Faculty of Engineering and Information Technology, IT Department, Palestine Ahliya University, Bethlehem 1041, Palestine

Corresponding Author Email: 
rashad.rasras@bau.edu.jo
Page: 
3305-3311
|
DOI: 
https://doi.org/10.18280/ts.410646
Received: 
9 March 2024
|
Revised: 
15 August 2024
|
Accepted: 
6 November 2024
|
Available online: 
31 December 2024
| Citation

©2024 The authors. This article is published by IIETA and is licensed under the CC BY 4.0 license (http://creativecommons.org/licenses/by/4.0/).

OPEN ACCESS

Abstract: 

We'll present a modified LSB technique for steganography of hidden messages. This technique will simplify the concealing and extraction function used in the traditional LSB method, in the proposed technique the stream of logical operations used in these functions will be replaced by one operation to insert and extract message bits. The proposed method will increase the security of LSB hiding approach employing a confidential key that will be used to generate the starting location of stego bytes and to create a secret index key utilized to reorder the message binary bits before data hiding and after data extraction. The extracted message will be sensitive to the private key's specified values. The index key will be produced by sorting a chaotic logistic key, which will be created by executing a chaotic logistic map model. The; suggested technique will be implemented and tested employing a message with different length. The experimental results will be studied to prove the achievements made in terms of quality, sensitivity, security, and speed.

Keywords: 

CBM, CLMM, covering PK, sensitivity, SIK, steganography, stego throughput

1. Introduction

The hiding algorithm of secret messages in a data medium (usually a colored digital image) is considered one of the easiest algorithms applied to protect these messages without affecting the medium by making changes that can be seen with the naked eye [1-6]. The process of message hiding in an image and extracting it is called message steganography. Figure 1 [7] shows the block diagram of a secure steganographic system which consists of two sections; sending and receiving sections. The sending section contains a hiding function, which uses covering image, secret message and private key (PK) (optional as inputs, these inputs are manipulated by the hiding function to produce a stego image as an output of the sending part. The receiving section contains the stego image and the PK as inputs; these inputs are manipulated by the extraction function to produce a secret message as an output [7-13].

Any message steganography technique employed must meet the quality parameters values mentioned in Table 1 [14], so as the extracted message to be identical to the source hidden message and the stego image to be very similar to the covering image [15-19].

Figure 1. Stego system components

Table 1. Quality parameters

Quality Parameter

Measured Between Covering and Stego Images

Measured Between Hidden and Extracted Messages

MSE (Mean square error)

Low

0

PSNR (Peak signal to noise ratio)

High

Infinity

CC (Correlation coefficient)

High

1

NBCR (Number of bytes change rate)

Low

0

The covering holding data media must capable to hide short and long messages, thus it must provide a high capacity, Therefore, using a color image as a carrier media is advised for the following reasons [20-24]:

- A huge image size supported by high image resolution will improve the capacity to conceal data.

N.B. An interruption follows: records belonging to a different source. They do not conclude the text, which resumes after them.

/-- R288, R289, R292 to R294, R299, R300: key commands (the count of levels below the slot: log entry 42). Completes `ksGen`, `ksUnwrap`,
`ksPubimp`, `ksDerive`, `ksSwap`, `ksDiscard`, `ksErase`, `ksReadpub`, `ksSign`, `ksVerify`, `ksHmac`, `ksHmacv`, `ksOwner`. -/
def Obligations.KeyStoreCommands : Prop :=
  ∀ (s : State) (slot : Fin 1024), hcSt s ≠ 3 →
    let typ := rf s Reg.ksAttr 3 0
    let use := rf s Reg.ksAttr 5 4
    let aux := rf s Reg.ksArg 9 0
    let data := ksBytes s (rf s Reg.ksDlen 9 0)
    let wants (k : KeyVal) : Nat := if checkOf k = rf s Reg.ksCheck 23 0 then 0 else 4
    let placed (k : KeyVal) (t : State) : Prop :=
      ksSlot t slot = { ksSlot s slot with shadow := some k, verified := checkOf k == rf s Reg.ksCheck 23 0 } ∧ SlotsBut slot s t
    let all : List Instr := [.ksGen slot, .ksUnwrap slot, .ksPubimp slot, .ksDerive slot, .ksSwap slot, .ksDiscard slot,
      .ksErase slot, .ksSign slot, .ksVerify slot, .ksHmac slot, .ksHmacv slot, .ksOwner slot]
    (rb s Reg.ksStatus 0 = true → ∀ c ∈ .ksReadpub slot :: all, exec c s = .next (wf s Reg.ksRes 3 0 1)) ∧
    (rb s Reg.ksStatus 0 = false → keyless s = true → ∀ c ∈ all, ∃ t, KeyRuns c s [.regs, .ks] 7 none none t ∧
      t.ks.slot = s.ks.slot) ∧
    (rb s Reg.ksStatus 0 = false → keyless s = false →
      (TakesShadow s slot typ use → typeUseOk typ use = true → typ ≠ 6 → typ ≠ 8 →
        (let k : KeyVal := ⟨typ, use, (List.range (keyLen typ)).map (fun i => Config.trngByte (s.freeCtr + i)),
            rd s Reg.ksKeyid, none, [], [], 0, true⟩;
          ∃ t, KeyRuns (.ksGen slot) s [.regs, .ks, .freeCtr] 0 (some (checkOf k)) none t ∧ placed k t ∧
            rb t Reg.ksStatus 3 = true ∧ t.freeCtr = s.freeCtr + keyLen typ) ∧
        (∀ w, aux ≠ 0 → (ksSlot s aux).active = some w → w.use = 2 →
          (∀ v, Config.keyUnwrap w.val data = some v → v.length = keyLen typ →
            let k : KeyVal := ⟨typ, use, v, rd s Reg.ksKeyid, none, [], [], 0, false⟩;
            ∃ t, KeyRuns (.ksUnwrap slot) s [.regs, .ks] (wants k) (some (checkOf k)) none t ∧ placed k t) ∧
          ((∀ v, Config.keyUnwrap w.val data = some v → v.length ≠ keyLen typ) →
            ∃ t, KeyRuns (.ksUnwrap slot) s [.regs, .ks] 8 none none t ∧ t.ks.slot = s.ks.slot))) ∧
      (TakesShadow s slot typ use → typeUseOk typ use = true → (typ = 6 ∨ typ = 8) → data.length = keyLen typ →
        (Config.ecOnCurve data = true →
          (let k : KeyVal := ⟨typ, use, data, rd s Reg.ksKeyid, none, [], [], 0, false⟩;
            ∃ t, KeyRuns (.ksPubimp slot) s [.regs, .ks] (wants k) (some (checkOf k)) none t ∧ placed k t)) ∧
        (Config.ecOnCurve data = false → ∃ t, KeyRuns (.ksPubimp slot) s [.regs, .ks] 8 none none t ∧ t.ks.slot = s.ks.slot)) ∧
      (∀ p, TakesShadow s slot typ use → typeUseOk typ use = true → typ ≤ 4 → aux ≠ 0 → (ksSlot s aux).active = some p →
        p.use = 3 → p.typ = 4 → 1 ≤ data.length → data.length ≤ 48 →
        (8 ≤ p.depth → tooDeep s slot aux p.depth = true) ∧
        (p.depth < 8 → aux ≠ slot → childrenOf s [slot.val] = [] → tooDeep s slot aux p.depth = false) ∧
        (tooDeep s slot aux p.depth = false →
          (let k : KeyVal := ⟨typ, use, kdf p.val data (8 * keyLen typ), rd s Reg.ksKeyid, some aux, data, [], p.depth + 1, false⟩;
            ∃ t, KeyRuns (.ksDerive slot) s [.regs, .ks] (wants k) (some (checkOf k)) none t ∧ placed k t)) ∧
        (tooDeep s slot aux p.depth = true → ∃ t, KeyRuns (.ksDerive slot) s [.regs, .ks] 6 none none t ∧ t.ks.slot = s.ks.slot)) ∧
      (∀ k, 3 ≤ slot.val → (ksSlot s slot).shadow = some k →
        let sure := (ksSlot s slot).verified = true ∨ (k.gen = true ∧ checkOf k = rf s Reg.ksCheck 23 0)
        let deep (p : Nat) : Bool := tooDeep s slot p ((ksSlot s p).active.elim 0 (·.depth));
        (∀ p, sure → k.parent = some p → deep p = true → ∃ t, KeyRuns (.ksSwap slot) s [.regs, .ks] 6 none none t ∧ t.ks.slot = s.ks.slot) ∧
        (∀ p, sure → k.parent = some p → deep p = false → ∃ t, KeyRuns (.ksSwap slot) s [.regs, .ks] 0 (some (checkOf k)) none t ∧
          (ksSlot t slot).shadow = none ∧ rb t Reg.ksStatus 3 = true) ∧
        (sure → k.parent = none → ∃ t, KeyRuns (.ksSwap slot) s [.regs, .ks] 0 (some (checkOf k)) none t ∧
          ksSlot t slot = ⟨some k, none, false⟩ ∧ rb t Reg.ksStatus 3 = true ∧
          (∀ j c, j ≠ slot.val → (ksSlot s j).active = some c → c.parent = some slot.val →
            (ksSlot t j).active = some (deriveFrom k c)) ∧
          (∀ j c, j ≠ slot.val → (ksSlot s j).active = some c → c.parent = none → (ksSlot t j).active = some c)) ∧
        (¬ sure → ∃ t, KeyRuns (.ksSwap slot) s [.regs, .ks] 4 none none t ∧
          t.ks.slot = s.ks.slot)) ∧
      (3 ≤ slot.val →
        (∃ t, KeyRuns (.ksDiscard slot) s [.regs, .ks] 0 none none t ∧
          ksSlot t slot = { ksSlot s slot with shadow := none, verified := false } ∧ SlotsBut slot s t) ∧
        (hasChildren s slot = false → bound s slot = false → ∃ t, KeyRuns (.ksErase slot) s [.regs, .ks] 0 none none t ∧
          ksSlot t slot = .reset ∧ SlotsBut slot s t ∧ ownByte t Reg.ksOwn slot = 0 ∧ rb t Reg.ksStatus 3 = true) ∧
        ((hasChildren s slot = true ∨ bound s slot = true) → ∃ t, KeyRuns (.ksErase slot) s [.regs, .ks] 5 none none t ∧
          t.ks.slot = s.ks.slot)) ∧
      (∀ k, (ksSlot s slot).active = some k → isEc k.typ = true →
        ∃ t, KeyRuns (.ksReadpub slot) s [.regs, .ks] 0 (some (checkOf k)) (some (pointOf k)) t ∧ t.ks.slot = s.ks.slot) ∧
      (∀ k, slot.val ≠ 0 → (ksSlot s slot).active = some k →
        ((k.typ = 5 ∨ k.typ = 7) → k.use = 0 → (data.length = 32 ∨ data.length = 48) →
          ∃ t, KeyRuns (.ksSign slot) s [.regs, .ks, .freeCtr] 0 none
            (some ((Config.ecSign k.val data s.freeCtr).take (2 * keyLen k.typ))) t ∧ t.ks.slot = s.ks.slot) ∧
        ((k.typ = 6 ∨ k.typ = 8) → k.use = 1 → ∀ digest sig, data = digest ++ sig → (digest.length = 32 ∨ digest.length = 48) →
          sig.length = keyLen k.typ → ∃ t, KeyRuns (.ksVerify slot) s [.regs, .ks]
            (if Config.ecVerify k.val digest sig then 0 else 9) none none t ∧ t.ks.slot = s.ks.slot) ∧
        (k.typ = 3 → k.use = 0 → rf s Reg.ksDlen 9 0 ≤ 480 → ∃ t, KeyRuns (.ksHmac slot) s [.regs, .ks] 0 none
          (some ((Config.hmacSha256 k.val data).take 32)) t ∧ t.ks.slot = s.ks.slot) ∧
        (k.typ = 3 → k.use = 1 → ∀ msg tag, rf s Reg.ksDlen 9 0 ≤ 512 → data = msg ++ tag → tag.length = 32 →
          ∃ t, KeyRuns (.ksHmacv slot) s [.regs, .ks] (if (Config.hmacSha256 k.val msg).take 32 = tag then 0 else 9) none none t ∧
            t.ks.slot = s.ks.slot)) ∧
      (∀ k, 3 ≤ slot.val → (ksSlot s slot).shadow = some k → k.typ = 8 → k.use = 1 →
        let own := rf s Reg.ksArg 10 10
        let signed := ∀ e, s.ks.owner.find? (fun e => e.1 == own) = some e →
          Config.ecVerify e.2.point (Config.sha384 (k.val ++ [BitVec.ofNat 8 own] ++ toLe 4 k.kid.toNat)) data = true;
        (signed → ∃ t, KeyRuns (.ksOwner slot) s [.regs, .ks, .recorder, .arb, .out] 0 none none t ∧
          ksSlot t slot = ⟨some k, none, false⟩ ∧ SlotsBut slot s t ∧ t.ks.owner.head? = some (own, ⟨slot, k.kid, k.val⟩)) ∧
        (¬ signed → ∃ t, KeyRuns (.ksOwner slot) s [.regs, .ks] 9 none none t ∧ t.ks.slot = s.ks.slot ∧ t.ks.owner = s.ks.owner)))

/-- R295 to R297, R300 to R304, R306: provisioning, bindings, owners, completion, tamper (log entry 42). Completes `provArm`,
`provConfirm`, `provArmExpiry`, `ksCommandDone`, `ksBindingRead`, `ksBindingWrite`, `ksBindingClear`, `ksOwnWrite`,
`keyRecordSaved`, `tamperTrip`, `tamperSourceCleared`. -/
def Obligations.ProvisioningBindingsAndTamper : Prop :=
  ∀ (s : State) (tm : Instant),
    let at' := s.op + (tm - s.now)
    let kind := rf s Reg.ksBIdx 2 0
    let obj := rf s Reg.ksBIdx 15 4
    let new : KeyBinding := ⟨rd s Reg.ksBSlots &&& 0x3FFFFF, rd s Reg.ksBKida, rd s Reg.ksBKidb, if kind = 4 then ksBytes s 12 else []⟩
    (hcSt s ≠ 3 → rb s Reg.ksStatus 0 = true → ∀ c ∈ [Instr.provArm tm, .provConfirm tm],
      exec c s = .next (wf (toInstant s tm) Reg.ksRes 3 0 1)) ∧
    (hcSt s ≠ 3 → rb s Reg.ksStatus 0 = false →
      (∃ t, KeyRuns (.provArm tm) s [.regs, .now, .op, .ks] 0 none none t ∧ t.ks.armAt = some at' ∧ rb t Reg.ksStatus 4 = true) ∧
      (∀ a, keyless s = true → rf s Reg.ksStatus 12 8 = 0 → s.ks.armAt = some a → at' < a + second →
        ∃ t, exec (.provConfirm tm) s = .next t ∧
          t.ks = { s.ks with run := some ⟨0, none, none, s.ks.owner, rd s Reg.ksOwnerkey, true⟩, armAt := none } ∧
          rb t Reg.ksStatus 0 = true ∧ rb t Reg.ksStatus 4 = false ∧ keyless t = true ∧ KeepsBut [.regs, .now, .op, .ks] s t) ∧
      ((keyless s = false ∨ rf s Reg.ksStatus 12 8 ≠ 0 ∨ ∀ a, s.ks.armAt = some a → a + second ≤ at') →
        ∃ t, KeyRuns (.provConfirm tm) s [.regs, .now, .op, .ks] 12 none none t ∧ t.ks.root = s.ks.root ∧ t.ks.slot = s.ks.slot)) ∧
    (∀ a, s.ks.armAt = some a → at' < a + second → exec (.provArmExpiry tm) s = .next (toInstant s tm)) ∧
    (∀ a, s.ks.armAt = some a → a + second ≤ at' → ∃ t, exec (.provArmExpiry tm) s = .next t ∧ t.ks = { s.ks with armAt := none } ∧
      rb t Reg.ksStatus 4 = false ∧ KeepsBut [.regs, .now, .op, .ks] s t) ∧
    (s.ks.run = none → exec .ksCommandDone s = .next s) ∧
    (∀ r, s.ks.run = some r → r.prov = false → ∃ t, exec .ksCommandDone s = .next t ∧ t.ks = { s.ks with run := none } ∧
      rf t Reg.ksRes 3 0 = r.status % 16 ∧ rf t Reg.ksRes 31 8 = r.check.getD 0 % 2 ^ 24 ∧ rb t Reg.ksStatus 0 = false ∧
      rb t Reg.ksIrq 0 = true ∧
      (∀ bs, r.out = some bs → rf t Reg.ksDlen 9 0 = bs.length % 1024 ∧ ∀ i, i < 512 → i < bs.length → (ksBytes t 512)[i]? = bs[i]?) ∧
      (r.out = none → rd t Reg.ksDlen = rd s Reg.ksDlen) ∧ KeepsBut [.regs, .ks, .out] s t) ∧
    (∀ r, s.ks.run = some r → r.prov = true → r.status = 0 → r.out = none → ∃ t, exec .ksCommandDone s = .next t ∧
      t.ks.run = none ∧ keyless t = false ∧ t.ks.root = some ((List.range 32).map (fun i => Config.trngByte (s.freeCtr + i))) ∧
      t.ks.bind = [] ∧ t.ks.record = none ∧ rd t Reg.ksTamper = 0 ∧ t.ks.tamperRec = 0 ∧ rb t Reg.hcState 5 = rb s Reg.hcState 5 ∧
      rf t Reg.ksRes 3 0 = 0 ∧ rb t Reg.ksStatus 0 = false ∧ rb t Reg.ksIrq 0 = true ∧
      (s.ks.owner = [] → ∀ j, 3 ≤ j → ksSlot t j = .reset) ∧ KeepsBut [.regs, .arb, .recorder, .ks, .out, .freeCtr] s t) ∧
    (hcSt s ≠ 3 → ∃ t, exec .ksBindingRead s = .next t ∧ rd t Reg.ksBSlots = (binding s kind obj).slots ∧
      rd t Reg.ksBKida = (binding s kind obj).kidA ∧ rd t Reg.ksBKidb = (binding s kind obj).kidB ∧ KeepsBut [.regs] s t) ∧
    (hcSt s ≠ 3 → bindReason s kind obj new = 0 → ∃ t, exec .ksBindingWrite s = .next t ∧ binding t kind obj = new ∧
      (∀ k o, bindKey k o ≠ bindKey kind obj → binding t k o = binding s k o) ∧ rf t Reg.ksBStat 5 1 = 0 ∧
      rb t Reg.hifStatus 16 = true ∧ KeepsBut [.regs, .ks] s t) ∧
    (obj < bindRange kind → (kind = 4 → obj % 16 < 10) → keyless s = true → bindReason s kind obj new = 6) ∧
    (hcSt s ≠ 3 → bindReason s kind obj new ≠ 0 → ∃ t, exec .ksBindingWrite s = .next t ∧ t.ks = s.ks ∧
      rf t Reg.ksBStat 5 1 = 1 + 2 * bindReason s kind obj new ∧ rb t Reg.ksIrq 2 = true ∧ KeepsBut [.regs, .out] s t) ∧
    (hcSt s ≠ 3 → ∃ t, exec .ksBindingClear s = .next t ∧ binding t kind obj = .none ∧
      (∀ k o, bindKey k o ≠ bindKey kind obj → binding t k o = binding s k o) ∧ KeepsBut [.regs, .ks] s t) ∧
    (∀ (i : Fin 256) (v : Word), hcSt s ≠ 3 →
      let v' := v &&& (if i.val = 0 then 0x3F3F3F00 else 0x3F3F3F3F)
      let was (j : Nat) := fld (rd s (Reg.ksOwn i)) (8 * j + 5) (8 * j)
      let will (j : Nat) := fld v' (8 * j + 5) (8 * j);
      ((∀ j, j < 4 → was j = will j ∨ (ownerFree s (was j) = true ∧ ownerFree s (will j) = true)) →
        (∀ e ∈ s.ks.bind, e.2.valid = false) → exec (.ksOwnWrite i v) s =
          .next (cfgDirty { s with cmt := { s.cmt with waiting := s.cmt.waiting ++ [(Reg.ksOwn i, v')] } })) ∧
      ((∃ j, j < 4 ∧ was j ≠ will j ∧ (ownerFree s (was j) = false ∨ ownerFree s (will j) = false)) →
        exec (.ksOwnWrite i v) s = .next (raise s Reg.hifIrq 6))) ∧
    ((rb s Reg.ksStatus 3 = false ∨ s.ks.storageKey = none) → exec .keyRecordSaved s = .next s) ∧
    (∀ key, rb s Reg.ksStatus 3 = true → s.ks.storageKey = some key →
      ∃ t l, exec .keyRecordSaved s = .next t ∧ t.ks = { s.ks with record := some ⟨key, l⟩ } ∧
      (∀ e ∈ s.ks.slot, ∀ k p, e.2.active = some k → k.parent = some p → (e.1, (⟨some { k with val := [] }, none, false⟩ : KeySlot)) ∈ l) ∧
      (∀ x ∈ l, ∃ e ∈ s.ks.slot, e.1 = x.1 ∧ e.2.active ≠ none ∧ x.2.shadow = none) ∧
      (∀ e ∈ s.ks.slot, ∀ k, e.2.active = some k → k.parent = none → (e.1, (⟨some k, none, false⟩ : KeySlot)) ∈ l) ∧
      rb t Reg.ksStatus 3 = false ∧ rb t Reg.ksIrq 4 = true ∧ KeepsBut [.regs, .ks, .out] s t) ∧
    (∀ src : Fin 5,
      let falling := src.val = 2 ∧ s.hc.mainOn = true ∧ s.hc.mainGood = false;
      (falling → exec (.tamperTrip src) s = .next s) ∧
      (¬ falling → ∃ t, exec (.tamperTrip src) s = .next t ∧ t.ks.slot = [] ∧ t.ks.root = none ∧ t.ks.storageKey = none ∧
        (s.hc.mainOn = false → rb t Reg.ksTamper 5 = true) ∧ (s.hc.mainOn = true → s.hc.stage < 5 → rb t Reg.ksTamper 6 = true) ∧ t.ks.run = none ∧ keyless t = true ∧
        rb t Reg.ksTamper src = true ∧ rb t Reg.ksStatus (8 + src) = true ∧ rb t Reg.ksIrq 1 = true ∧
        (∀ i, i < 128 → rd t (Reg.ksData i) = 0) ∧ (∀ c ∈ t.sw.checks, c.ok = false) ∧ rd t Reg.ksZcnt = rd s Reg.ksZcnt + 1 ∧
        (∀ r, s.ks.run = some r → t.ks.owner = r.undoOwner ∧ rd t Reg.ksRes = 10) ∧
        t.ks.tamperRec = s.ks.tamperRec ||| rd t Reg.ksTamper ∧
        (∀ k o b, s.ks.lastBind = some (s.op, bindKey k o, b) → binding t k o = b) ∧
        KeepsBut [.regs, .sw, .arb, .recorder, .ks, .out] s t) ∧
      (∃ t, exec (.tamperSourceCleared src) s = .next t ∧ rb t Reg.ksStatus (8 + src) = false ∧ rd t Reg.ksTamper = rd s Reg.ksTamper ∧
        t.ks.root = s.ks.root ∧ KeepsBut [.regs, .ks] s t))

- Color images can be represented using three 2D arrays of same size Figure 2, each 2D matrix represents one of the three colors: red, green, and blue. That makes it very easy to manipulate and to reshape to a 1D matrix and vice versa.

- Each pixel has three integer values between [0,255] that represent the hues Red, Green, and Blue as shown in Figure 3.

- The ease of getting a digital image due to the variety of sources and technology it produces.

One of the most common techniques for concealing a secret message in a color image is the least significant bit (LSB) approach of data steganography. LSB method utilize the least significant bits of the carrier bytes to hide the binary code of the message, these code bits are to be replaced by the characters bits, thus small changes may be added to the carrier media and ranged in [-1, +1] as shown in Figure 4, Human eyes are incapable of detecting these changes in pixel color values.

Figure 2. RGB Color image matrix

Figure 3. Color pixels’ values

Figure 4. Using LSB

LSB method may be characterized by the following features, and some of them may be regarded as drawbacks:

- Not secure, it is easy for anyone with a programming experience to retrieve the secret message from the cover image.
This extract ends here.